Day One
We started off our #dailyponderances in #EDU522 thinking visually. Each person was asked to post a picture that represented how you felt. The funny memes flooded in I laughed, but I also grasped how frustrated, excited, worried.
But… the memes. I wonder were they literal and lazy? I wanted you to explore meaning found deeper in an an image,
create and be your visual metaphor of how our class felt.
I had a friend question whether society would be better served if social media fought meme culture. I disagree, though I think the design in silos can lead to hegemonic memes of such horrendous humor..,except the funny ones. I will share those…
But still I had this lingering thought. “You could pick any picture in the world to represent you and you chose a meme? Are there consequences?”
In terms of theory we will read danah boyd site a bunch of people and really go in depth on collapsing contexts. Is this just a reflection of me trying to “schoolify” out of school practices of sharing memes? I also think memes can be racially tinged or used with such subtext within communities they can be misread.
And again, “Any picture in the world and you pick a meme.”….I am starting to sound old.
Day Two
Then for the next #dailyponderance I asked you to install Alan Levine’s CC Flickr Attribution tool and find an image you could use.
This was was hard. For many of you you had to learn the difference between the rich-text editor and the text editor. You had to learn a little bit about creative commons licenses. Then you had to install and use a bookmarklet in your browser.
We also got to see how community works in #OpenPedagogy as Chris Aldrich helped many through the challenge.
Skipping the whole quality of the images (though these were cool) someone in Slack asked why go through the trouble when you could provide a link using Google Images. I quote my responses below:
So here are the reasons in my opinion. A: The laws around fair use are murky better to teach students to use stuff artists give permission to use.
Two it supports the Commons. I believe in teachers as public assets with civic duty. Part of this is supporting a commons of knowledge.
When you provide attribution to an artist you are saying, “Thank You” not just, “This is my source.”

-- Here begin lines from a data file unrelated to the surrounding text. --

-- ==== Sys2Proof/Machine/WeirRegs.lean ====
section
/-! DEFINITION. WeirRegs.lean: the registers whose changes a Weir applies (R56, R60, R391), and the registers of a domain
that have rows of their own (R61, R62, R67, R68, R471). -/

namespace Sys2Proof.Machine

/-- Offsets in a CRS block whose registers a Weir applies: FT_INk_CTRL and FT_INk_DELAY, Lk_CFG, matrices and offsets,
HWA_CFG, CUT_KEY_GAP, HDR metadata, ERk_EMIT_CFG. -/
def crsWeir (o : Nat) : Bool :=
  (decide (0x100 ≤ o) && decide (o < 0x180) && (o % 0x20 == 0 || o % 0x20 == 4)) ||
  (decide (0x400 ≤ o) && decide (o < 0xA00) && o % 4 == 0 && decide (4 ≤ o % 0x80) && decide (o % 0x80 ≤ 0x30)) ||
  o == 0xC00 || o == 0xD00 || (decide (0xE20 ≤ o) && decide (o ≤ 0xE38) && o % 4 == 0) ||
  (decide (0x1000 ≤ o) && decide (o < 0x1C00) && o % 0x40 == 4)

/-- The domain whose Weir applies the register at `a`; none for other registers. -/
def State.weirDomain (s : State) (a : Nat) : Option Nat :=
  if 0x10000 ≤ a && a < 0x50000 then
    let o := a % 0x1000
    let c := (o - 0xC00) / 0x10
    if 0xC00 ≤ o && (o % 16 == 0 || o % 16 == 4) && s.st.protects.has c then some (s.domOf c) else none
  else if 0x110000 ≤ a && a < 0x118000 then
    let d := (a - 0x110000) / 0x1000
    let o := a % 0x1000
    if s.domDefined d && (o == 0 || o == 0x10 || o == 0x14) then some d else none
  else if 0x400000 ≤ a && a < 0x500000 then
    let c := (a - 0x400000) / 0x4000
    if s.st.courses.has c && crsWeir (a % 0x4000) then some (s.domOf c) else none
  else none
/-- The function that a journal names for a register: the protected layer's owner, the course's owner, PF0. -/
def State.regFn (s : State) (a : Nat) : Nat :=
  if 0x10000 ≤ a && a < 0x50000 then (a - 0x10000) / 0x1000
  else if 0x400000 ≤ a && a < 0x500000 then s.st.courseOwner ((a - 0x400000) / 0x4000)
  else 0

/-! ### The mode (R53, R68, R471) -/

/-- STATE of a domain (R471): 0 IDLE, 1 WAIT_LOCK, 2 ALIGNED, 3 UNALIGNED, 4 WAIT_INPUT. -/
def State.domState (s : State) (d : Nat) : Nat :=
  let x := s.dom d
  if !s.domDefined d then 0
  else if x.mode != 1 && x.unaligned then 3
  else if !(s.heldIn d).isEmpty then 1
  else if x.mode == 1 && !(s.runningIn d).isEmpty && (x.stage == .hold || s.waitsInput d) then 4
  else if !(s.runningIn d).isEmpty then 2
  else 0
/-- A mode change takes effect. -/
def State.modeTake (s : State) (d m : Nat) : State :=
  if (s.dom d).mode == m then s
  else (s.updDom d (fun x => { x with mode := m })).ev 0x020A (0x4100 + d) m

/-! ### Registers merged at a Weir -/

/-- One register takes its staged value (R56 step 4). -/
def State.mergeReg (s : State) (d a : Nat) (v : Word) : State :=
  let s := { s with eff := s.eff.set a v }
  if a == weirReg d 0 then s.modeTake d (bits v.toNat 5 4)
  else if a == weirReg d 0x10 then s.updDom d (fun x => { x with phase := v.toNat })
  else if a == weirReg d 0x14 then s.updDom d (fun x => { x with guard := max 4000 v.toNat })
  else
    let c := (a - 0x400000) / 0x4000
    let o := a % 0x4000
    if 0x400000 ≤ a && a < 0x500000 && 0x100 ≤ o && o < 0x180 && o % 0x20 == 0 then
      match s.st.inputs.find (4 * c + (o - 0x100) / 0x20) with
      | some i => if i.source == 1 then s.bindApply i else s
      | none => s
    else s

/-- At T+0: the writes that the Weir of domain `d` will apply. -/
def State.stageRegs (s : State) (d : Nat) : State :=
  let x := s.dom d
  let l := s.regs.filter (fun e => s.weirDomain e.1 == some d && e.1 != weirReg d 0 && e.2.toNat != s.effn e.1)
  let l := match x.modePending with | some m => Tab.set l (weirReg d 0) (BitVec.ofNat 32 (16 * m)) | none => l
  s.setDom d { x with staged := l, modePending := none }
/-- Step 4: they take effect, and an ACTIVE device journals them. -/
def State.mergeRegs (s : State) (d : Nat) : State :=
  let l := (s.dom d).staged
  let s := l.foldl (fun s e => s.mergeReg d e.1 e.2) (s.updDom d (fun x => { x with staged := [] }))
  s.journal d (l.map (fun e => .reg (s.regFn e.1) e.1 e.2))

/-- Every register that the Weir of domain `d` applies, in ascending address (R396). -/
def State.weirAddrs (s : State) (d : Nat) : List Nat :=
  let cs := (s.st.coursesOf d).map (·.course)
  let prot := (s.st.protects.vals.filter (fun p => s.domOf p.course == d)).map (fun p => (p.owner, p.course))
  let crs (c : Nat) : List Nat :=
    ((s.st.inputsOf c).filter (·.source == 1)).flatMap (fun i => [ftIn c i.input 0, ftIn c i.input 4]) ++
    (s.st.layersOf c).flatMap (fun l => (List.range 12).map (fun k => lyrReg c l.layer (4 + 4 * k))) ++
    [crsReg c 0xC00, crsReg c 0xD00] ++ (List.range 7).map (fun k => crsReg c (0xE20 + 4 * k)) ++
    (List.range (s.st.rendsOf c).length).map (fun k => erReg c k 4)
  (prot.mergeSort (fun a b => decide (a.1 < b.1) || (a.1 == b.1 && decide (a.2 ≤ b.2)))).flatMap (fun p =>
    [protReg p.1 p.2 0, protReg p.1 p.2 4]) ++
  [weirReg d 0, weirReg d 0x10, weirReg d 0x14] ++ cs.flatMap crs

/-! ### WEIR_TDn registers -/

/-- PHASE_NS (R67): a value not below the period is ignored. -/
def State.phaseWrite (s : State) (d : Nat) (w : Word) : State :=
  let r := s.st.domains.get d
  if !s.domDefined d then s
  else s.weirWrite 0 (weirReg d 0x10) (fun s =>
    if r.num * 1000000000 ≤ w.toNat * r.den then s.ev 0x020D (0x4100 + d) w.toNat else s.wr (weirReg d 0x10) w)
def execWeirPhaseWrite (d : Nat) (w : Word) (s : State) : Host.Outcome State Fault Refusal := .next (s.phaseWrite d w)

/-- GUARD_NS (R61, R62): a value that would break the condition of R62 is refused. -/
def State.guardWrite (s : State) (d : Nat) (w : Word) : State :=
  let r := s.st.domains.get d
  if !s.domDefined d then s
  else s.weirWrite 0 (weirReg d 0x14) (fun s =>
    if guardFits r.num r.den (max 4000 w.toNat) (s.rdn (cnfReg 0x000)) s.st.pair.enabled then s.wr (weirReg d 0x14) w
    else s.ev 0x020C (0x4100 + d) w.toNat)
def execGuardNsWrite (d : Nat) (w : Word) (s : State) : Host.Outcome State Fault Refusal := .next (s.guardWrite d w)

/-- MODE_REQ (R68). -/
def State.modeWrite (s : State) (d m : Nat) : State :=
  let x := s.dom d
  let n := s.domState d
  if !s.domDefined d then s
  else s.weirWrite 0 (weirReg d 0) (fun s =>
    if x.mode == 1 || (m != 0 && m != 2) then s.ev 0x020E (0x4100 + d) m
    else if n == 0 || n == 1 then
      (let s := (s.setDom d { x with modeReq := m, modePending := none }).modeTake d m
       if x.mode == m then s else s.journal d [.reg 0 (weirReg d 0) (BitVec.ofNat 32 (16 * m))])
    else s.setDom d { x with modeReq := m, modePending := if x.mode == m then none else some m })
def execModeReqWrite (d m : Nat) (s : State) : Host.Outcome State Fault Refusal := .next (s.modeWrite d m)

end Sys2Proof.Machine
end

And I have no problem with teachers modeling manners for children
I am going to write about this a bit but when I imagined the assignment I thought of folks going and finding the picture of anxiety, scared, excited, frustrated…everything we saw, but I wanted you to speak metaphorically through an image you spent time curating
but we all decided to share memes for the first image share, at the same time during the W3C credibility meeting I was at someone I know spoke to the facebook representative that they need to do everything they can to fight meme culture. I disagreed.
Yet when I asked everyone to think through metaphor we fell back on memes.
In a way this is my metaphor for the web. Representing yourself as a meme is like just representing yourself on facebook. Pretty much regurgitating stuff others made. Yet when you spend time looking for creative commons images, learning to respect the open web as a community resource you get an amazing array of meanings and metaphors.
doesn’t mean we ain’t gonna make a ton of memes
So, as one of the students in ED522 who did in fact take the “meme route” I’d just like to clarify. Above you said “You could pick any picture in the world to represent you and you chose a meme?” To be fair, the assignment was to find an image to represent how you are feeling about EDU522, no an image to represent you. Although, to probably your point anything we post is a representation of us, and I get that.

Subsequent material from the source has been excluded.